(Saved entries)
======
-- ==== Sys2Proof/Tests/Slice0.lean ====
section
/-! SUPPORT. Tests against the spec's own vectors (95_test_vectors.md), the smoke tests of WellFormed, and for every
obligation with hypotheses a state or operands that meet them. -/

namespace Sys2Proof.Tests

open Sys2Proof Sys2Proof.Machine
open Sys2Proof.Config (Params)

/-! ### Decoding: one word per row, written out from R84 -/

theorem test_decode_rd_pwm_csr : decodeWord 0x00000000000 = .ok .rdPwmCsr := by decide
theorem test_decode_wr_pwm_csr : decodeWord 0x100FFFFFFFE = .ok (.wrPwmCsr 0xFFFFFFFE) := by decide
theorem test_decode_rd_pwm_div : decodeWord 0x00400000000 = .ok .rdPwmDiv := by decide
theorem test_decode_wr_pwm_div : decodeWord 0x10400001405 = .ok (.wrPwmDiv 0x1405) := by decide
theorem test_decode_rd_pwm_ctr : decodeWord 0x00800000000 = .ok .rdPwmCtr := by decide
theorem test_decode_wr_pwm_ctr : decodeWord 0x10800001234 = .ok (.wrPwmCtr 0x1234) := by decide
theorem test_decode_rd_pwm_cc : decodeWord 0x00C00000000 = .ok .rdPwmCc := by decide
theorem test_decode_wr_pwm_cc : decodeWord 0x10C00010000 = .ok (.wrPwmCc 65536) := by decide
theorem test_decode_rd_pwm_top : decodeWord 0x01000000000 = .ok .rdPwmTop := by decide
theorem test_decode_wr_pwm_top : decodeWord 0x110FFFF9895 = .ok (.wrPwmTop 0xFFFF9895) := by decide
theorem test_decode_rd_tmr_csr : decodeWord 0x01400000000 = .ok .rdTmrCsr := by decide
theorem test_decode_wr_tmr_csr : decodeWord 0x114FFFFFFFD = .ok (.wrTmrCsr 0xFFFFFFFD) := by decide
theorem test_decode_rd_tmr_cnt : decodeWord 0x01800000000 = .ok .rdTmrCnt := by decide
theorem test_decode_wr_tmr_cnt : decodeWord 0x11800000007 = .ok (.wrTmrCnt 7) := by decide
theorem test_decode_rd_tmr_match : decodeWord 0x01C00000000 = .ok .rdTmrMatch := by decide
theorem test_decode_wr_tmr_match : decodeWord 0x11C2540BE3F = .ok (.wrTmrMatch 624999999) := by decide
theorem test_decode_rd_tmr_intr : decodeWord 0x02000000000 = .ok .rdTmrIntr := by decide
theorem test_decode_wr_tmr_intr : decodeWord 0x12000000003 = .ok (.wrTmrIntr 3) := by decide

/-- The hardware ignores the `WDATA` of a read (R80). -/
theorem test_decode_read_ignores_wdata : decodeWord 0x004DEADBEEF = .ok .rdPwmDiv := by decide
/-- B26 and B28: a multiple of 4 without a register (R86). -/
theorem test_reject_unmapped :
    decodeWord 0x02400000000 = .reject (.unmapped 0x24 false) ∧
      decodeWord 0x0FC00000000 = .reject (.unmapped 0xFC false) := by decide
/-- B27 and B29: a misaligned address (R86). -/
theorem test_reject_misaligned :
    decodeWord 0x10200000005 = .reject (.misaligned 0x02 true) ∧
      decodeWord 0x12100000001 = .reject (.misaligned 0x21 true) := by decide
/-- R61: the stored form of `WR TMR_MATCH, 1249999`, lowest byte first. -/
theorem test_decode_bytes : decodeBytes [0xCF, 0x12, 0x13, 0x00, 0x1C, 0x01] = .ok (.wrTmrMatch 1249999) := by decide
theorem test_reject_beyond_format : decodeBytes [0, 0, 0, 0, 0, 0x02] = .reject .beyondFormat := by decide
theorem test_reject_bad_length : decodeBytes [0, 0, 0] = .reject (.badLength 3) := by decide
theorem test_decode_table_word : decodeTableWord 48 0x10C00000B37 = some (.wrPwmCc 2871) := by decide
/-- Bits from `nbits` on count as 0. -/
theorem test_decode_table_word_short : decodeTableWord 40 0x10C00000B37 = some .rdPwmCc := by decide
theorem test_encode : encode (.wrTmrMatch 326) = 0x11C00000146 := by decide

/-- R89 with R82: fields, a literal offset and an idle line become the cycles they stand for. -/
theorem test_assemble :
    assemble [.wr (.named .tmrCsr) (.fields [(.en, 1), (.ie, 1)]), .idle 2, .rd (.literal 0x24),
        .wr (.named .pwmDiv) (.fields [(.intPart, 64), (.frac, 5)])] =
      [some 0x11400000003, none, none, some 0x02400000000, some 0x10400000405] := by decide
======
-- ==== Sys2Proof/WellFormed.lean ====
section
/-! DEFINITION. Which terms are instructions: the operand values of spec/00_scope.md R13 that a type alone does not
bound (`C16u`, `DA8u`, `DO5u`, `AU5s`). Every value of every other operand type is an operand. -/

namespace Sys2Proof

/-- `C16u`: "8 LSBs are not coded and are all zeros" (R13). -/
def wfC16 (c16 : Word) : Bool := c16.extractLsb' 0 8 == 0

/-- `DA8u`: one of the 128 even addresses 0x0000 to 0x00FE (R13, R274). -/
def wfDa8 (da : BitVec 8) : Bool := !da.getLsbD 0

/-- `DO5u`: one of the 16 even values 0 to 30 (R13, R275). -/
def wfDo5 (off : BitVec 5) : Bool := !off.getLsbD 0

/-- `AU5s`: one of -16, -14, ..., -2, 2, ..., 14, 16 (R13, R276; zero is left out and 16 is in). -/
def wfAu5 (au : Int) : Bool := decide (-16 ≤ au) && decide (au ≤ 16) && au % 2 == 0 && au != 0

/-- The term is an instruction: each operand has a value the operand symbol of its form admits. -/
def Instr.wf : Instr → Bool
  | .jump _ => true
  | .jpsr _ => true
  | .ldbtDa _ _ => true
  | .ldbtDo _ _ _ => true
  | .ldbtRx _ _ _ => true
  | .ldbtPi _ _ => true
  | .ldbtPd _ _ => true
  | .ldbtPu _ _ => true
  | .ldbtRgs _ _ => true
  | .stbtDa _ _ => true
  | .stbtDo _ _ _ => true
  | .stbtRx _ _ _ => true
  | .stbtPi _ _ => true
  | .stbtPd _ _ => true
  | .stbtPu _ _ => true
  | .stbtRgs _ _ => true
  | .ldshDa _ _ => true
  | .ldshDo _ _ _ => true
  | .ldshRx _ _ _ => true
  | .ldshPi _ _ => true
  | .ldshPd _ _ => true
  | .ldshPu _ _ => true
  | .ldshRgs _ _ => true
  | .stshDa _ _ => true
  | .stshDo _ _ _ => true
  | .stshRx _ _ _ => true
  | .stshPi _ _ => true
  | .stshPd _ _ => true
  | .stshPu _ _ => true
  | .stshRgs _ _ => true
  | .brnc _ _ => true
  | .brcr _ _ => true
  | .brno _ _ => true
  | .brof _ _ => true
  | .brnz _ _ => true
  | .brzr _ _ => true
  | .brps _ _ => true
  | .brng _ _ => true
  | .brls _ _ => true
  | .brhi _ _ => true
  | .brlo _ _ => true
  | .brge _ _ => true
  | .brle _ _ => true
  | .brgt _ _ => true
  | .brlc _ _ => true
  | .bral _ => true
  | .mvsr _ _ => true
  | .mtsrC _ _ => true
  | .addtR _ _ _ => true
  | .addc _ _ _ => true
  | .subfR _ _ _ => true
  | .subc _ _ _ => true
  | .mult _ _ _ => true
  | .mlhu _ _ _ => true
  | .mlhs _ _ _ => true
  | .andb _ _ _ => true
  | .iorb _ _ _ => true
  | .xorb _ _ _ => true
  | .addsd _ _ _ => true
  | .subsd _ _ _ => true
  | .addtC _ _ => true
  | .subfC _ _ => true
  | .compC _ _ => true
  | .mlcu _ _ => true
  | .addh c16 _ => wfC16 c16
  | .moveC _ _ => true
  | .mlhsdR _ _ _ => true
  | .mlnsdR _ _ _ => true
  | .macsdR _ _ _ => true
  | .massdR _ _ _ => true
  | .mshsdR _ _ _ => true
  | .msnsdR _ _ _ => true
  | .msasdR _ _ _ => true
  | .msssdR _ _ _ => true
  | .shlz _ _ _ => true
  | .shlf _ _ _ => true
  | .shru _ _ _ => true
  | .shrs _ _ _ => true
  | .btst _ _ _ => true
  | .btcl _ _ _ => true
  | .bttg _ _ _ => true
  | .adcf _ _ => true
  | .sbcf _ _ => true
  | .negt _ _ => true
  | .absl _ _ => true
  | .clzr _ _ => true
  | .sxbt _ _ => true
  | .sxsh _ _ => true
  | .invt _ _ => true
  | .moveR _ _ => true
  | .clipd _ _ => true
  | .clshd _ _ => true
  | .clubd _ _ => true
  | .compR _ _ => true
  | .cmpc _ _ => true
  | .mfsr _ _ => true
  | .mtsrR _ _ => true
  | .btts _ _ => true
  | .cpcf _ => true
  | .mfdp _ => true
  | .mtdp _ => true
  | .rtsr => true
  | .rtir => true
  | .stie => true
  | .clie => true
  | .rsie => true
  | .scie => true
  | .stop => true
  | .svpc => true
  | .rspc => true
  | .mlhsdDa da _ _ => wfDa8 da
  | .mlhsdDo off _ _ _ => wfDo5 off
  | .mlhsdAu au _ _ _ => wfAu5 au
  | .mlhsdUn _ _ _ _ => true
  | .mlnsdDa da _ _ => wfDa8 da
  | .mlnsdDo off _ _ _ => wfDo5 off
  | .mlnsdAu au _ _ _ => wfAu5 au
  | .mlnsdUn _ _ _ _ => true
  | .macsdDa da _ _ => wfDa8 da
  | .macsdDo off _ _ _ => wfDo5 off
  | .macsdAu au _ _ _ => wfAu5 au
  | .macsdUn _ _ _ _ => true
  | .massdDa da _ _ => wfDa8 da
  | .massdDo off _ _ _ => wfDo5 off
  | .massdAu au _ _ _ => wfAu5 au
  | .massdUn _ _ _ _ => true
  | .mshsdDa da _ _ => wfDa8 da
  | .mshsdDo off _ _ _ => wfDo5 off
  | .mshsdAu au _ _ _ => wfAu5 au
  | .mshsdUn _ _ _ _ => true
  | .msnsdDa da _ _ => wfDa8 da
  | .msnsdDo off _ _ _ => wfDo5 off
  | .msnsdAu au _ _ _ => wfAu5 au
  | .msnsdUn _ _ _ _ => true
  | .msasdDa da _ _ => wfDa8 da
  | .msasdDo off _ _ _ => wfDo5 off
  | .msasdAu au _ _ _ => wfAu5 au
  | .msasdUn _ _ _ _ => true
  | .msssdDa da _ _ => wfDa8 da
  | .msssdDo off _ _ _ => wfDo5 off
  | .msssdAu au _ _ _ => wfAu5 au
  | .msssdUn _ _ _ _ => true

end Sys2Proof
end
======
### WHAT YOU WILL DO
Whenever a line in the data holds "wrTmrMatch", copy that line.

### RESPONSE FOR THIS EXERCISE
theorem test_decode_wr_tmr_match : decodeWord 0x11C2540BE3F = .ok (.wrTmrMatch 624999999) := by decide
theorem test_decode_bytes : decodeBytes [0xCF, 0x12, 0x13, 0x00, 0x1C, 0x01] = .ok (.wrTmrMatch 1249999) := by decide
theorem test_encode : encode (.wrTmrMatch 326) = 0x11C00000146 := by decide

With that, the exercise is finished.